1. Don non-sterile gloves (included in dressing change tray)
2. Secure the dressing with one hand while gently removing existing dressing starting with the securement device
3. If line a sutureless securement device is being used, remove the dressing over the securement device first.
4. Remove the securement device using a shoveling movement with the CHG swab.
5. Once removed, tape the ends of the catheter lumen to the patient maintaining catheter alignment, with tape placed well beyond the area where the new dressing will be located.
6. Remove remaining dressing
7. If hair removal is required, clip using the sterile clipper head prior to skin cleansing.
8. Remove gloves and perform hand hygiene

Cleanse site:

1. Don sterile gloves
2. If site is visibly soiled, cleanse area with saline soaked gauze using metal forcept
3. Dry saline (if use) with a gauze square before prepping with CHG
4. Scrub the entire area using 2 - CHG 2% and alcohol 70% swabsticks:

Swab 1:

Use an up and down motion while moving from left to right. Turn the swabstick over and scrub the same area using a side to side movement.

Swab 2:

Lift the catheter and cleanse the skin underneath using an up and down motion.  With the unused side of swab to cleanse the undersurface of the tubing.

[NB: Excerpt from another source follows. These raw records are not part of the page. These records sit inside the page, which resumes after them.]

-- ==== Sys2Proof/Machine/Decoder.lean ====
section
/-! DEFINITION. The decoder commands DBEGIN, DBIT, DEND (44_decode.md). They read NODE and never CODE (00_scope.md R3). -/

namespace Sys2Proof.Machine

open Sys2Proof

/-- `DBEGIN` (44_decode.md R160): the cursor starts at the root. -/
def execDbegin (s : State) : Outcome :=
  whenLegal .dbegin s (.next (State.respondOk { s.openResult with cur := s.root, phase := .dec }))

/-- `emit(x)` (R161): latch Capacity when the buffer is full, else stage the symbol; then go on with `k`. A write beyond
the space faults (20_memory.md R65; log 7). -/
def emit (x : Byte) (s : State) (k : State → Outcome) : Outcome :=
  if s.cfg.rbufCap = some s.wlen then k (s.latch .capacity)
  else if Config.within s.cfg.rbufCap (s.wlen + 1) then k (s.stage [x])
  else .fault (.noSuchByte s.wlen)

/-- The child a bit descends to: left on '0', right on '1' (R161). -/
def NodeEntry.child (n : NodeEntry) (b : Bool) : Nat := if b then n.right else n.left

/-- DBIT on a character, no error latched (R161): on a single-leaf tree '0' emits and '1' is InvalidBit (90_conflicts.md
C1); otherwise one edge down, and at a leaf emit its symbol and return to the root. -/
def descend (b : Bool) (s : State) : Outcome :=
  withNode s s.root fun r =>
    match r.kind with
    | .leaf =>
      if b then .next (State.respondOk (s.latch .invalidBit))
      else emit r.sym s fun t => .next t.respondOk
    | .internal =>
      withNode s s.cur fun n =>
        let c := n.child b
        withNode s c fun m =>
          match m.kind with
          | .leaf => emit m.sym { s with cur := c } fun t => .next (State.respondOk { t with cur := t.root })
          | .internal => .next (State.respondOk { s with cur := c })

/-- DBIT (R161): ignored while an error is latched; a byte that is no bit character latches InvalidBit before anything
else is looked at. -/
def dbitEffect (data : Byte) (s : State) : Outcome :=
  match s.terr with
  | some _ => .next s.respondOk
  | none =>
    match bitOfChar data with
    | none => .next (State.respondOk (s.latch .invalidBit))
    | some b => descend b s

/-- `DBIT ch` (44_decode.md R161). -/
def execDbit (data : Byte) (s : State) : Outcome := whenLegal (.dbit data) s (dbitEffect data s)

/-- The truncation test of DEND (R162): the first error, if none is latched and the cursor is not at the root. -/
def State.latchTruncated (s : State) : State := if s.cur = s.root then s else s.latch .truncatedCode

/-- `DEND` (44_decode.md R162). -/
def execDend (s : State) : Outcome := whenLegal .dend s (.next (s.latchTruncated.closeResult .syms))

end Sys2Proof.Machine
end

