-- ==== Sys2Proof/Laws/PerInstr.lean ====
section
/-! SUPPORT. Facts of every instruction as syntax, one lemma a constructor: the fields of its command are those of a
well-formed command word (30_encoding.md R91, R93, R94). -/

namespace Sys2Proof.Laws.FieldsWellFormed

open Sys2Proof

/-- The command of `i` passes the three decoding checks of 30_encoding.md R94 and names `i`. -/
def Statement (i : Instr) : Prop :=
  i.toCommand.wellFormed = true ∧ commandOf i.toCommand.op i.toCommand.data = some i

theorem clr : Statement .clr := ⟨by decide, rfl⟩
theorem cbegin : Statement .cbegin := ⟨by decide, rfl⟩
theorem csym (data : Byte) : Statement (.csym data) := ⟨rfl, rfl⟩
theorem cend : Statement .cend := ⟨by decide, rfl⟩
theorem ebegin : Statement .ebegin := ⟨by decide, rfl⟩
theorem esym (data : Byte) : Statement (.esym data) := ⟨rfl, rfl⟩
theorem eend : Statement .eend := ⟨by decide, rfl⟩
theorem dbegin : Statement .dbegin := ⟨by decide, rfl⟩
theorem dbit (data : Byte) : Statement (.dbit data) := ⟨rfl, rfl⟩
theorem dend : Statement .dend := ⟨by decide, rfl⟩

end Sys2Proof.Laws.FieldsWellFormed
end

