/-- The state of an open decode, begun with the codec of `s`, that has emitted the symbols `seen`, stands at the end of
the path `tail` and has latched no error. -/
structure Decoded (s : State) (seen : List Byte) (tail : List Bool) (t : State) : Prop where
  phase : t.phase = .dec
  terr : t.terr = none
  cfg : t.cfg = s.cfg
  codec : SameCodec s t
  nodeAt : ∀ i, t.nodeAt i = s.nodeAt i
  cursor : descendPath s s.root tail = some t.cur
  bytes : stagedBytes t = seen

theorem Decoded.wlen {seen : List Byte} {tail : List Bool} (h : Decoded s seen tail t) : t.wlen = seen.length := by
  rw [← h.bytes, stagedBytes, List.length_map, List.length_range]

theorem Decoded.root {seen : List Byte} {tail : List Bool} (h : Decoded s seen tail t) : t.root = s.root := by
  obtain ⟨-, -, -, -, -, hroot, -⟩ := h.codec
  exact hroot

theorem decoded_dbegin (s : State) :
    Decoded s [] [] { s.openResult with cur := s.root, phase := .dec, resp := .ok } :=
  ⟨rfl, rfl, rfl, sameCodec_refl s, fun _ => rfl, rfl, rfl⟩

/-- An emission with room adds the symbol to those emitted. -/
theorem decoded_emitTo {seen : List Byte} {tail : List Bool} (h : Decoded s seen tail t) (x : Byte)
    (hroom : Config.within s.cfg.rbufCap (seen.length + 1)) :
    ∃ u, emitTo t x s.root = .next u ∧ Decoded s (seen ++ [x]) [] u := by
  have hroom' : Config.within t.cfg.rbufCap (t.wlen + 1) := by rwa [h.cfg, h.wlen]
  have hfull : t.cfg.rbufCap ≠ some t.wlen := fun heq => Nat.not_succ_le_self _ (hroom' _ heq)
  refine ⟨_, emitTo_of_room hfull hroom', h.phase, h.terr, h.cfg, h.codec, h.nodeAt, rfl, ?_⟩
  rw [← h.bytes]
  exact stagedBytes_stage t [x]

section
variable {seen : List Byte} {tail : List Bool} {b : Bool} (h : Decoded s seen tail t) (hs : CodecOk s)
include h hs

theorem Decoded.root_lt : t.root < 511 :=
  h.root ▸ Nat.lt_of_lt_of_le (root_lt_nn hs.tree) (nn_le_nodeMax hs.tree)

/-- Where the next edge stays in the tree, DBIT follows it. -/
theorem Decoded.exec_dbit_edge {j : Nat} (hpath : descendPath s s.root (tail ++ [b]) = some j) :
    exec (.dbit (chr b)) t = followEdge b t (s.nodeAt t.cur) ∧ (s.nodeAt t.cur).child b = j ∧ j < 511 := by
  have lt_of_path : ∀ {p i}, descendPath s s.root p = some i → i < 511 := fun hp =>
    (path_length_le hs.tree hp).1.trans_le (nn_le_nodeMax hs.tree)
  obtain ⟨i, hi, -, hchild⟩ := descendPath_concat hpath
  obtain rfl : t.cur = i := Option.some.inj (h.cursor.symm.trans hi)
  have hroot : (t.nodeAt t.root).kind = .internal := by
    rw [h.nodeAt, h.root]
    exact root_internal_of_path hs.tree hpath
  rw [← h.nodeAt, exec_dbit_of_internal h.phase h.terr (h.root_lt hs) hroot (lt_of_path h.cursor)]
  exact ⟨rfl, h.nodeAt _ ▸ hchild, lt_of_path hpath⟩

/-- A bit that stays inside the tree moves the cursor. -/
theorem decoded_inside (hin : EndsInside s (tail ++ [b])) :
    ∃ u, exec (.dbit (chr b)) t = .next u ∧ Decoded s seen (tail ++ [b]) u := by
  obtain ⟨j, hj, hk⟩ := hin
  obtain ⟨hexec, rfl, hlt⟩ := h.exec_dbit_edge hs hj
  refine ⟨_, hexec.trans (followEdge_to_internal hlt (by rwa [h.nodeAt])), ?_⟩
  exact ⟨h.phase, h.terr, h.cfg, h.codec, h.nodeAt, hj, h.bytes⟩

5. Ensure a minimum of 2 minutes
6. Apply no-sting barrier film to area that will be covered by dressing (excluding the area under the CHG)
7. Allow the full 1 minute dry time
8. Ensure that the catheter is well secured.

Notes:

The friction produces during scrubbing loosens epithelial cells and improves skin exposure to antiseptic solution.

All surfaces of skin and catheter should be cleaned.

The most common cause of skin burns and redness is the application of the dressing before the prep has adequately dried.

Longer than 2 minutes may be required if more than 2 swabs have been used or the skin is visibly wet.

No-sting barrier film enhances dressing adherence and protects the skin.

Application of no-sting under the CHG pad can cause skin burns.

Apply Dressing:

1. Apply securement device and ensure catheter will not move. 
2. Press and smooth edges of device completely
3. Position the dressing so that the CHG pad is over the insertion site and the dressing extends to cover the securement device and/or catheter hub.
4. Gently press the dressing and press toward the edges.  DO NOT STRETCH during application.
5. Remove the dressing border. 
6. Remove the anchor strip (still attached to the border) and position it over the bottom of the dressing so that it is half on the skin and half on the actual dressing.
7. The smooth side of the border paper can be rubbed over the dressing toward the edges enhance adherence.
8. Date the dressing and update the Kardex.

Notes:

Stretching during application can lead to skin burns.

Smoothing the paper over the dressing after dressing application produces heat and friction which improves dressing adherence

Successful dressing application takes time, but results in prolonged adherence with less frequent changes and site exposure over time.

Document

Document the dressing change and report any abnormal findings to the physician.

Document the plan for abnormal findings.